Rage. Blind rage. Rage that tore at his flesh and burned in his veins and scalded his tongue, even as he threw his words at her. "You're fucking wrong, Nance! That's bullshit, and you know it! We have love. We've always had love. If we didn't have love, this would have ended a long time ago."

"It should have ended a long time ago."

"NO! No, Nancy, it shouldn't have. Listen to yourself and not society, okay? Listen to your heart and not the fucking ring on your finger."

She looked at him slowly, fearfully, and the tears in her eyes would have broken his heart had he not been so blindly angry. "Is there even a difference?"

He raised an eyebrow. "Shit, Nance. If there wasn't a difference, we wouldn't be here."

"We shouldn't be here."

And he was tired again. He was blinded again, by the sun shining through the window, mocking him and the fate he was about to recognize. And even as he turned to her, he knew that she was going to walk away. He knew, but it didn't hurt any less, and it didn't make him want to be fair, so he asked her anyway. "Look me in the eye, do you hear me?

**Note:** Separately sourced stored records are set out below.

/-- The SUM checks that no population enters (Table 2-5 value 11). A sum compares several fields, so it has no FAULT_OFFSET of its own: `off` is
1 where it rests on REGIONS as well, 2 where it rests on FAR_LAYOUT. -/
def sumChecks (c : Chart) : List Chk :=
  let n := c.near
  let ss := n.sets
  let cs := n.carves
  let tot := setsBytes ss
  let bin := c.topo.mode == .binary
  let nearR := c.regions.filter (fun r => !r.far)
  let farR := c.regions.filter (·.far)
  let u := usableU n
  let minSize (k m : Nat) : Bool := match carveOf n k with | some x => decide (m ≤ x.sizeMib * mib) | none => true
  let maxSize (k m : Nat) : Bool := match carveOf n k with | some x => decide (x.sizeMib * mib ≤ m) | none => true
  let top := (cs.map (fun x => x.base + x.sizeMib * mib)).foldl max 0
  let k (t : Nat) (ok : Bool) : Chk := ⟨ok, t, 0⟩
  [ k 0x0030 (pairwiseNot (fun a b => overlaps a.base (a.sizeGib * gib) b.base (b.sizeGib * gib)) ss),
    k 0x0030 (pairwiseNot (fun a b => a.mask &&& b.mask != 0) ss),
    k 0x0030 (ss.all (fun s => decide (s.base + s.sizeGib * gib ≤ 2 ^ 43))),
    k 0x0030 ([1, 8, 6, 7].all (fun m => (carveOf n m).isSome)),
    k 0x0030 (minSize 1 (ceilDiv tot 16384) && minSize 6 (ceilDiv tot 512) && minSize 7 (64 * mib) && minSize 8 (ceilDiv tot 32768)),
    k 0x0030 (maxSize 2 (512 * mib) && maxSize 3 (512 * mib)),
    ⟨farR.isEmpty || ((carveOf n 4).isSome && minSize 4 gib), 0x0030, 1⟩,
    k 0x0030 (cs.all (fun x => ss.any (fun s => decide (s.base ≤ x.base)
      && decide (x.base + x.sizeMib * mib ≤ s.base + s.sizeGib * gib)))),
    k 0x0030 (pairwiseNot (fun a b => overlaps a.base (a.sizeMib * mib) b.base (b.sizeMib * mib)) cs),
    k 0x0030 (!c.orbit.enable || ((carveOf n 2).isSome && (carveOf n 3).isSome)),
    k 0x0030 (!c.transit.enable || (carveOf n 5).isSome),
    k 0x0030 (!bin || (ss.all (fun s => decide (s.base + s.sizeGib * gib ≤ top)))),
    k 0x0031 (nearR.all (fun r => if bin then decide (r.base + r.size ≤ 2 * u) && [false, true].all (fun v =>
        let lo := homedBelow v r.base; let n := homedBelow v (r.base + r.size) - lo
        insideSets ss lo n == n && cs.all (fun x => n == 0 || !overlaps lo n x.base (x.sizeMib * mib))) else
      insideSets ss r.base r.size == r.size && cs.all (fun x => !overlaps r.base r.size x.base (x.sizeMib * mib)))),
    ⟨farR.all (fun r => decide (farBase ≤ r.base) &&
      decide (r.base + r.size ≤ farBase + (if bin then 2 else 1) * c.far.farGib * gib)), 0x0031, 2⟩,
    k 0x0031 (pairwiseNot (fun a b => overlaps a.base a.size b.base b.size) c.regions),
    k 0x0031 (if bin then
        decide ((nearR.map (fun r => r.size * (if r.mirror = .hot then 2 else 1))).foldl (· + ·) 0 ≤ 2 * u)
      else decide ((nearR.map (·.size)).foldl (· + ·) 0 ≤ tot - carvesBytes cs)),
    k 0x0031 (!bin || (decide ((framesOf c false (fun _ => true)).length + (framesOf c true (fun r => r.mirror == .hot)).length
        ≤ u / frame) && decide ((framesOf c true (fun _ => true)).length
        + (framesOf c false (fun r => r.mirror == .hot)).length ≤ u / frame))),
    k 0x0050 (decide (c.halo.haloMib + c.halo.snoopMib ≤ 192)),
    ⟨c.halo.snoopMib != 0 || c.regions.all (fun r => r.sharing != .sharedDb), 0x0050, 1⟩,
    ⟨!c.halo.byRegion || c.halo.map.all (fun e => c.regions.any (fun r => r.id == e.1)), 0x0050, 1⟩,
    k 0x0060 (decide (c.pers.degraded ≤ c.pers.normal)),
    k 0x0060 (c.pers.energy || decide (c.pers.normal ≤ c.pers.journalGib)),
    k 0x0080 ((!c.orbit.enable && (carveOf n 2).isNone) || decide (128 * c.orbit.backedQueues ≤ carveSize n 2)),
    k 0x0080 ((!c.orbit.enable && (carveOf n 3).isNone) || decide (32 * c.orbit.keys ≤ carveSize n 3)),
    k 0x0090 ([0, 1].all (fun v => decide (((c.transit.windows.filter (fun w => w.unit == v)).map
      (fun w => w.slots * w.slotMib * mib)).foldl (· + ·) 0 ≤ carveSize n 5))),
    k 0x00A0 (decide (c.cipher.shareOrbit + c.cipher.shareCrn + c.cipher.shareMedia + c.cipher.shareQueue ≤ 16)),
    k 0x00A0 (!c.cipher.ranges || !overlaps c.cipher.xtsFirst c.cipher.xtsCount c.cipher.gcmFirst c.cipher.gcmCount),
    k 0x00B0 (decide (c.thermal.warnClearC < c.thermal.warnC) && decide (c.thermal.warnC < c.thermal.throttleC)
      && decide (c.thermal.throttleC < c.thermal.shutdownC)),
    k 0x00B0 (decide (c.thermal.throttleClearC < c.thermal.throttleC)) ]

/-- The pool sum of R209, which needs the population. See assumption 42 (DEDUCED). -/
def poolCheck (pop : Population) (isB : Bool) (c : Chart) : Bool :=
  poolCloses pop c.far (trackedBytes c.near c.regions c.topo.mode isB) c.pers.journalGib

/-- Interleave sets lie over present capacity (R41). -/
def setsPresent (pop : Population) (c : Chart) : Bool :=
  c.near.sets.all (fun s => (bitsOf 16 s.mask).all (fun ch => decide (s.sizeGib / (max (popcount 16 s.mask) 1) ≤ SMap.get 0 pop.chans ch)))

/-- The population check of R49: sets over present capacity, members among present dies (R233). -/
def populationOk (pop : Population) (c : Chart) : Bool := setsPresent pop c && (bitsOf 256 c.far.members).all (fun g => pop.dies.contains g)

/-- The section that fails the population check: NEAR_LAYOUT, else FAR_LAYOUT. -/
def populationSect (pop : Population) (c : Chart) : Nat := if setsPresent pop c then 0x0040 else 0x0030

/-- The outcome of a validation: the Chart, or the reason with SECTION and FAULT_OFFSET (which `noteReject` leaves open for a check over several
fields). -/
inductive Verdict where
  | ok (c : Chart)
  | bad (r : Reason) (sect off : Nat)
  deriving DecidableEq, Repr

/-- What a validation reads besides the Chart. -/
structure CheckEnv where
  ownerKey : Option (List Byte)
  floor : Nat
  fwVersion : Nat
  unitId : List Byte
  pop : Population
  deriving DecidableEq, Repr

/-- This unit is unit B of a Chart's TOPOLOGY (R37). -/
def unitIsB (t : TopoCfg) (unitId : List Byte) : Bool := t.mode != .solo && t.unitB == unitId

/-- The TOPOLOGY checks of R37 with the offsets of their fields in the body: MODE first, then PAIR_TAG and the identifiers. -/
def topologyChecks (t : TopoCfg) (b0 : Nat) (unitId : List Byte) : List (Nat × Bool) :=
  let zero (l : List Byte) := l.all (· == 0)
  if b0 = 0 then [(4, t.pairTag == 0), (8, zero t.unitA || t.unitA == unitId), (0x18, zero t.unitB)]
  else [(0, decide (b0 ≤ 2)), (8, !zero t.unitA), (0x18, !zero t.unitB && t.unitA != t.unitB), (8, t.unitA == unitId || t.unitB == unitId)]

/-- The envelope checks of Table 2-5 values 1 to 7: the sections, or the failure. -/
def checkEnvelope (e : CheckEnv) (b : List Byte) : Sum (List Sect) (Reason × Nat × Nat) :=
  let total := uAt b 0x10 4
  let sigOff := total - 128
  if uAt b 0 4 ≠ 0x4348_5254 then .inr (.magic, 0, 0)
  else if uAt b 6 2 ≠ 0x0100 then .inr (.magic, 0, 6)
  else if uAt b 4 2 ≠ 1 then .inr (.version, 0, 4)
  else if 1_048_576 < total ∨ total ≠ b.length ∨ total < 384 then .inr (.length, 0, 0x10)
  else match walk (sigOff / 8 + 1) b 0x100 sigOff with
    | .inr k => .inr (.length, k.sect, k.off)
    | .inl ss =>
      match firstFail (formatChecks b ss) with
      | some k => .inr (.sectionFormat, k.sect, k.off)
      | none =>
        match e.ownerKey with
        | none => .inr (.ownerKey, 0, 0x28)
        | some key =>
          if (Config.shake256 64 key).take 16 ≠ (b.drop 0x28).take 16 then .inr (.ownerKey, 0, 0x28)
          else if Config.ed448Verify key (b.take sigOff) ((b.drop (sigOff + 8)).take 114) = false then
            .inr (.signature, 0xFFFF, sigOff + 8)
          else if uAt b 8 4 < e.floor then .inr (.rollback, 0, 8)
          else .inl ss

/-- A sum that rests on a body that only the population decides: an omitted NEAR_LAYOUT, FAR_LAYOUT or REGIONS (R61, R500). -/
def ChartText.openSum (x : ChartText) (k : Chk) : Bool :=
  (x.near.isNone && [0x0030, 0x0031, 0x0080, 0x0090].contains k.sect) || (x.regions.isNone && (k.sect == 0x0031 || k.off == 1)) ||
  (x.far.isNone && k.off == 2)

/-- Validate a Chart up to SUM (R49); `withPool` says whether the population is known (R209): without it, sums over bodies that the population
decides are left to the check that knows it. -/
def validate (e : CheckEnv) (b : List Byte) (withPool : Bool) : Verdict :=
  match checkEnvelope e b with
  | .inr (r, s, o) => .bad r s o
  | .inl ss =>
    let x := parseText b ss
    let isB := unitIsB x.topo e.unitId
    let c := resolve e.pop isB x false
    let off (t : Nat) : Nat := ((findSect ss t).map (·.off)).getD 0
    if x.headPart ≠ partName ∨ x.target.part ≠ partName then .bad .target 1 (off 1 + 8)
    else if e.fwVersion < x.target.minFw then .bad .target 1 (off 1 + 0x18)
    else if x.target.minStep ≠ 0 ∧ Config.stepping < x.target.minStep then .bad .target 1 (off 1 + 0x1C)
    else match (topologyChecks x.topo (uAt b (off 0x10 + 8) 1) e.unitId).find? (fun k => !k.2) with
    | some k => .bad .topology 0x10 (off 0x10 + 8 + k.1)
    | none =>
      match firstFail (ss.flatMap (resourceOf c)) with
      | some k => .bad .resource k.sect k.off
      | none =>
        match firstFail ((sumChecks c).filter (fun k => withPool || !x.openSum k)) with
        | some k => .bad .sum k.sect 0
        | none =>
          if withPool && !poolCheck e.pop isB c then .bad .sum 0x40 0
          else .ok c

end Sys2Proof.Machine
end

I want you to look me in the eye and tell me you don't love me."

"I don't love you."

And that was it. He had expected for something to happen...for her to fall, or for something to break, or for the world to stop spinning for a moment, but the only sound in the entire house was that of the sun through the windows and his heart on the floor.

He wanted to hate her. He wanted to hate her for everything that she had given him and everything she had taken away, for showing him happiness and refusing to pull through, for making him experience the epitome of melancholy.

Of course, he didn't really have the right to be melancholy. He had known that she was married.

The picture found its way to the garbage bag. It found its way to the ground first, though, the glass shattering into tiny pieces upon impact. With a roll of his eyes, he went to fetch the vacuum cleaner, silently chastising himself for his childish behavior. Not a moment later, he was staring at the broken glass, wondering how in the world he was ever going to get it out of the carpet.

And to think, only two days ago, he had been wondering how in the world he was ever going to get his heart off the floor.

He took another glance at the mess of glass and decided that one piece or more of his heart was still lurking there. After all, there had to be SOME reason that he still felt so empty inside.

She was married. She had a life to attend to. A life that didn't include him. However, there was a part of him that knew that she wasn't the only one with a life. She wasn't the only one who could move on.

With that thought, the vacuum roared to life, and he began to pick up the pieces.